WASHINGTON–The SAFE Banking Act has new life in Congress, but it also still has a long road to go before becoming law, according to NAFCU’s VP-legislative affairs.
As CUToday.info reported, the legislation, which would provide protection to credit unions and other financial institutions that serve cannabis-based businesses in states where it is legal, was passed as an amendment to the America COMPETES Act.
That leaves its fate to both support for the COMPETE Act and potential compromises between the House and Senate that would be necessary before sending the bill onto the president’s desk.
As NAFCU’s Brad Thaler noted, the COMPETE Act that passed is the House version of the Senate’s Strategic Competition Act, which is primarily aimed at responding to China across a number of areas. The House version is nearly 3,000 pages long.
“The debate now will be in the Senate on reconciling differences,” said Thaler. “There seems to be bipartisan support for the idea that something can be gotten done.”
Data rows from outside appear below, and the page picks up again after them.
/-- The pattern of an infinity, where the format has one. -/
def infPat (f : Fmt) (neg : Bool) : Nat :=
  (if neg then 2 ^ (f.w - 1) else 0) + (2 ^ f.eb - 1) * 2 ^ f.mb

/-- ±maxf as a pattern. -/
def maxPat (f : Fmt) (neg : Bool) : Nat :=
  if f.kindInt then (if neg then wrapN f.w (-(f.maxPat : Int)) else f.maxPat)
  else (if neg && f.sgn then 2 ^ (f.w - 1) else 0) + f.maxPat

/-- The canonical quiet NaN of an IEEE format (R79). -/
def qnan (f : Fmt) : Nat := (2 ^ f.eb - 1) * 2 ^ f.mb + 2 ^ (f.mb - 1)

/-- A NaN result into a narrow format (R93): all ones below the sign, or +maxf with NV where there is no NaN. -/
def narrowNan (f : Fmt) : Nat × BitVec 5 :=
  if f.kindInt || f.spv = 0 then (maxPat f false, fNV)
  else (if f.sgn then 2 ^ (f.w - 1) - 1 else 2 ^ f.w - 1, 0)

/-- Where overflow delivers infinity (R89); `sat` forces saturation (R87). -/
def overflowPat (f : Fmt) (m : RMode) (neg sat : Bool) : Nat :=
  let toInf :=
    match m with
    | .rne | .sr _ => true
    | .rtz => false
    | .rup => !neg
    | .rdn => neg
  if toInf && f.ovf && f.spv = 1 && !sat then infPat f neg else maxPat f neg

/-- Whether the y of R91 for a positive value is tiny. Under SR it is the value of R90 (DEDUCED, log entry 12). -/
def isTiny (f : Fmt) (m : RMode) (neg : Bool) (num den : Nat) : Bool :=
  let e := match m with
    | .sr _ => ulpExp f num den
    | _ => floorLog2 num den - f.prec + 1
  let q := (roundGrid m neg num den e).1
  q ≠ 0 && fracLt (scale2 q 1 e) (scale2 1 1 f.emin)

/-- round(x, f, m) of R89 to R92 and R85, for an x that is no NaN: the pattern and the flags. NX says that the value delivered
differs from x, whatever else the case sets (R92; log entry 93). -/
def roundTo (f : Fmt) (m : RMode) (sat : Bool) (x : Val) : Nat × BitVec 5 :=
  match x with
  | .nan => if f.ieee then (qnan f, 0) else narrowNan f
  | .inf neg =>
    if neg && !f.sgn then (0, fNV)
    else if !f.kindInt && f.spv = 1 then (infPat f neg, 0)
    else (maxPat f neg, fNV ||| fNX)
  | .fin neg num den =>
    if num = 0 then (encodeFin f neg 0 0, 0)
    else if neg && !f.sgn then (0, fNV)
    else
      let e := ulpExp f num den
      let g := roundGrid m neg num den e
      let q := g.1
      let inexact := !g.2
      if q = 0 then (encodeFin f neg 0 0, if f.kindInt then fNX else fNX ||| fUF)
      else if fracLt f.maxf (scale2 q 1 e) then 
        (overflowPat f m neg sat, fOF ||| fNX ||| (if f.kindInt || f.maxf.1 ≠ 0 then 0 else fUF))
      else if f.kindInt then (encodeFin f neg q e, if inexact then fNX else 0)
      else if f.sub && fracLt (scale2 q 1 e) (scale2 1 1 f.emin) then (encodeFin f neg 0 0, fNX ||| fUF)
      else
        (encodeFin f neg q e,
          (if inexact then fNX else 0) ||| (if inexact && isTiny f m neg num den then fUF else 0))

/-- An integer by sign and magnitude. -/
def signInt (neg : Bool) (n : Nat) : Int := if neg then -(n : Int) else n

/-- The value rounded to an integer under a mode (R89 with ulp = 1), and whether it is exact. -/
def roundInt (m : RMode) (neg : Bool) (num den : Nat) : Int × Bool :=
  let g := roundGrid m neg num den 0
  (signInt neg g.1, g.2)

/-- Conversion to the integer range [lo, hi] (R93): the number and the flags, NX where the number differs from x (R92; log entry
93). -/
def toIntRange (m : RMode) (lo hi : Int) (x : Val) : Int × BitVec 5 :=
  match x with
  | .nan => (0, fNV)
  | .inf neg => (if neg then lo else hi, fNV ||| fNX)
  | .fin neg num den =>
    let g := roundInt m neg num den
    if g.1 < lo then (lo, fNV ||| fNX) else if hi < g.1 then (hi, fNV ||| fNX) else (g.1, if g.2 then 0 else fNX)

/-! ### Exact operations -/

/-- The sum of two finite values, with the sign that R106 gives an exact zero; under SR, of which R106 does not speak, it is +0
(log entry 95). -/
def addFin (m : RMode) (an : Bool) (a b : Nat) (cn : Bool) (c d : Nat) : Val :=
  let x : Int := signInt an (a * d) + signInt cn (c * b)
  if x = 0 then .fin (if a = 0 && c = 0 && an == cn then an else m == .rdn) 0 1
  else .fin (x < 0) x.natAbs (b * d)

/-- a + b (R106 gives the sign of an exact zero); none where it makes a NaN of no NaN (R93). -/
def addVal (m : RMode) (a b : Val) : Option Val :=
  match a, b with
  | .inf n, .inf k => if n = k then some (.inf n) else none
  | .inf n, .fin _ _ _ => some (.inf n)
  | .fin _ _ _, .inf n => some (.inf n)
  | .fin an p q, .fin bn r s => some (addFin m an p q bn r s)
  | _, _ => some .nan

def negVal : Val → Val
  | .nan => .nan
  | .inf n => .inf !n
  | .fin n a b => .fin (!n) a b

def mulVal (a b : Val) : Option Val :=
  match a, b with
  | .inf n, .inf k => some (.inf (n != k))
  | .inf n, .fin k p _ => if p = 0 then none else some (.inf (n != k))
  | .fin k p _, .inf n => if p = 0 then none else some (.inf (n != k))
  | .fin n p q, .fin k r s => some (.fin (n != k) (p * r) (q * s))
  | _, _ => some .nan

/-- a ÷ b, with whether DZ is raised. -/
def divVal (a b : Val) : Option (Val × Bool) :=
  match a, b with
  | .inf _, .inf _ => none
  | .inf n, .fin k _ _ => some (.inf (n != k), false)
  | .fin n _ _, .inf k => some (.fin (n != k) 0 1, false)
  | .fin n p q, .fin k r s =>
    if r = 0 then (if p = 0 then none else some (.inf (n != k), true))
    else some (.fin (n != k) (p * s) (q * r), false)
  | _, _ => some (.nan, false)

/-- Integer square root by Newton's method from above. -/
def isqrtFrom : Nat → Nat → Nat → Nat
  | 0, _, x => x
  | fuel + 1, n, x =>
    let y := (x + n / x) / 2
    if y < x then isqrtFrom fuel n y else x

def isqrt (n : Nat) : Nat := if n = 0 then 0 else isqrtFrom 4096 n (2 ^ (Nat.log2 n / 2 + 1))

/-- √(num/den) for a denominator that is a power of two: exact, or a number strictly between the same two points of every
grid that a format of R79 can ask for, which round therefore treats as the root. -/
def sqrtFin (num den : Nat) : Nat × Nat :=
  let n := num * den * 4 ^ 80
  let s := isqrt n
  if s * s = n then (s, den * 2 ^ 80) else (2 * s + 1, den * 2 ^ 81)

/-- Order of two values that are no NaN, as an integer comparison; −0 equals +0. -/
def valLt (a b : Val) : Bool :=
  match a, b with
  | .inf n, .inf k => n && !k
  | .inf n, .fin _ _ _ => n
  | .fin _ _ _, .inf k => !k
  | .fin n p q, .fin k r s =>
    signInt n (p * s) < signInt k (r * q)
  | _, _ => false

def valEq (a b : Val) : Bool :=
  match a, b with
  | .nan, _ => false
  | _, .nan => false
  | _, _ => !valLt a b && !valLt b a

def isNeg : Val → Bool
  | .nan => false
  | .inf n => n
  | .fin n _ _ => n

/-! ### Operations of the scalar and vector units on IEEE patterns -/

def isNan (f : Fmt) (a : Nat) : Bool := decodeVal f a == .nan
/-- A signalling NaN (R79). -/
def isSnan (f : Fmt) (a : Nat) : Bool := isNan f a && !a.testBit (f.mb - 1)
/-- The NaN with its quiet bit set (R93). -/
def quiet (f : Fmt) (a : Nat) : Nat := if a.testBit (f.mb - 1) then a % 2 ^ f.w else (a % 2 ^ f.w) + 2 ^ (f.mb - 1)

/-- The result where an operand is a NaN (R93): the first of them, quieted; NV for a signalling one. -/
def nanResult (f : Fmt) (ops : List Nat) : Option (Nat × BitVec 5) :=
  match ops.find? (isNan f) with
  | some a => some (quiet f a, if ops.any (isSnan f) then fNV else 0)
  | none => none

/-- Rounds a result that may be an invalid operation (R93: the canonical quiet NaN and NV). -/
def finish (f : Fmt) (m : RMode) (x : Option Val) : Nat × BitVec 5 :=
  match x with
  | none => (qnan f, fNV)
  | some v => roundTo f m false v

def fpAdd (f : Fmt) (m : RMode) (a b : Nat) : Nat × BitVec 5 :=
  (nanResult f [a, b]).getD (finish f m (addVal m (decodeVal f a) (decodeVal f b)))

def fpSub (f : Fmt) (m : RMode) (a b : Nat) : Nat × BitVec 5 :=
  (nanResult f [a, b]).getD (finish f m (addVal m (decodeVal f a) (negVal (decodeVal f b))))

def fpMul (f : Fmt) (m : RMode) (a b : Nat) : Nat × BitVec 5 :=
  (nanResult f [a, b]).getD (finish f m (mulVal (decodeVal f a) (decodeVal f b)))

def fpDiv (f : Fmt) (m : RMode) (a b : Nat) : Nat × BitVec 5 :=
  (nanResult f [a, b]).getD
    (match divVal (decodeVal f a) (decodeVal f b) with
     | none => (qnan f, fNV)
     | some (v, dz) => let r := roundTo f m false v; (r.1, r.2 ||| (if dz then fDZ else 0)))

def fpSqrt (f : Fmt) (m : RMode) (a : Nat) : Nat × BitVec 5 :=
  (nanResult f [a]).getD
    (match decodeVal f a with
     | .fin n p q =>
       if p = 0 then roundTo f m false (.fin n 0 1)
       else if n then (qnan f, fNV)
       else let r := sqrtFin p q; roundTo f m false (.fin false r.1 r.2)
     | .inf n => if n then (qnan f, fNV) else (infPat f false, 0)
     | .nan => (qnan f, 0))

/-- a × b + c with one rounding (R110); `neg` negates the product first (R143, VFNMA). -/
def fpFma (f : Fmt) (m : RMode) (neg : Bool) (a b c : Nat) : Nat × BitVec 5 :=
  let p := mulVal (decodeVal f a) (decodeVal f b)
  match p with
  | none => (if isNan f c then quiet f c else qnan f, fNV)
  | some p =>
    (nanResult f [a, b, c]).getD (finish f m (addVal m (if neg then negVal p else p) (decodeVal f c)))

/-- FMIN (`less`) and FMAX (R107): −0 below +0, a single NaN gives way, NV only for a signalling NaN. -/
def fpMinMax (f : Fmt) (less : Bool) (a b : Nat) : Nat × BitVec 5 :=
  let nv : BitVec 5 := if isSnan f a || isSnan f b then fNV else 0
  if isNan f a && isNan f b then (quiet f a, nv)
  else if isNan f a then (b % 2 ^ f.w, nv)
  else if isNan f b then (a % 2 ^ f.w, nv)
  else
    let x := decodeVal f a
    let y := decodeVal f b
    let aLess := valLt x y || (valEq x y && isNeg x)
    (if aLess == less then a % 2 ^ f.w else b % 2 ^ f.w, nv)

/-- The relations of FCMP and VFCMP (R108, R146): whether it holds, and NV for any NaN (`any`) or a signalling one. -/
def fpCmp (f : Fmt) (any : Bool) (rel : Val → Val → Bool) (a b : Nat) : Bool × BitVec 5 :=
  let bad := if any then isNan f a || isNan f b else isSnan f a || isSnan f b
  (rel (decodeVal f a) (decodeVal f b), if bad then fNV else 0)

/-- A NaN carried from format u to format t (R93): sign kept, quiet, uppermost payload bits. -/
def nanAcross (t u : Fmt) (a : Nat) : Nat :=
  let sign := if a.testBit (u.w - 1) then 2 ^ (t.w - 1) else 0
  let pay := a % 2 ^ (u.mb - 1)
  let pay := if u.mb ≤ t.mb then pay * 2 ^ (t.mb - u.mb) else pay / 2 ^ (u.mb - t.mb)
  sign + qnan t + pay

/-- Conversion between IEEE formats (R109, R149). -/
def fpCvt (t u : Fmt) (m : RMode) (a : Nat) : Nat × BitVec 5 :=
  if isNan u a then (nanAcross t u a, if isSnan u a then fNV else 0)
  else if t = u then (a % 2 ^ u.w, 0)
  else roundTo t m false (decodeVal u a)

/-- An integer as a value. -/
def ofInt (x : Int) : Val := .fin (x < 0) x.natAbs 1

/-! ### The approximations (R145) -/

/-- A positive value truncated to `pa` significant bits, below 2^emin to the subnormal grid alone (log entry 96), with the flags
of R145. -/
def truncTo (f : Fmt) (neg : Bool) (num den : Nat) : Nat × BitVec 5 :=
  let pa := min f.prec 12
  let lg := floorLog2 num den
  if f.bias < lg then (infPat f neg, fOF ||| fNX)
  else
    let e := if lg < f.emin then f.emin - f.prec + 1 else lg - pa + 1
    let g := roundGrid .rtz neg num den e
    if g.2 then (encodeFin f neg g.1 e, 0)
    else (encodeFin f neg g.1 e, if lg < f.emin then fNX ||| fUF else fNX)

def fpRcp (f : Fmt) (a : Nat) : Nat × BitVec 5 :=
  (nanResult f [a]).getD
    (match decodeVal f a with
     | .fin n p q => if p = 0 then (infPat f n, fDZ) else truncTo f n q p
     | .inf n => (encodeFin f n 0 0, 0)
     | .nan => (qnan f, 0))

/-- 1 ÷ √(p/q) to 40 fractional bits below its leading bit: the floor of a scaled root, made odd where inexact. -/
def rsqrtFin (p q : Nat) : Nat × Nat :=
  let k := Nat.log2 p + 80
  let n := q * 4 ^ k
  let s := isqrt (n / p)
  if s * s * p = n then (s, 2 ^ k) else (2 * s + 1, 2 ^ (k + 1))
Idea Being ‘Kicked Around’
Thaler said one idea being kicked around is the Senate could simply attach its version to the House version and then request a conference committee, a once common practice for reconciling differences in legislation that has become “pretty rare.”
“It’s unsure what a conference committee would look like in a 50/50 Senate,” said Thaler.
Thaler further noted that Rep. Ed Perlmutter (D-CO), the primary sponsor of the SAFE Act and whose announcement he will not seek reelection helped to resurrect the bill, that House Speaker Nancy Pelosi (D-CA) had told him that getting the SAFE Act into conference committee will be a priority.
“It comes down to whether the SAFE Act will be accepted as it is, when advocates on the Democratic side want to go even further with criminal justice reform.”
One More Complication
Thaler told CUToday.info. “It is a popular, bipartisan provision. It comes down to what they can work out between the two bills. The SAFE Act was not included in the Senate version.”
If the situation were not complicated enough, Thaler reminded that Sen. Ben Ray Lujan recently had a stroke, meaning he will be out of the Senate for several weeks and depriving the Democrats of a desperately needed vote in an evenly divided Congress.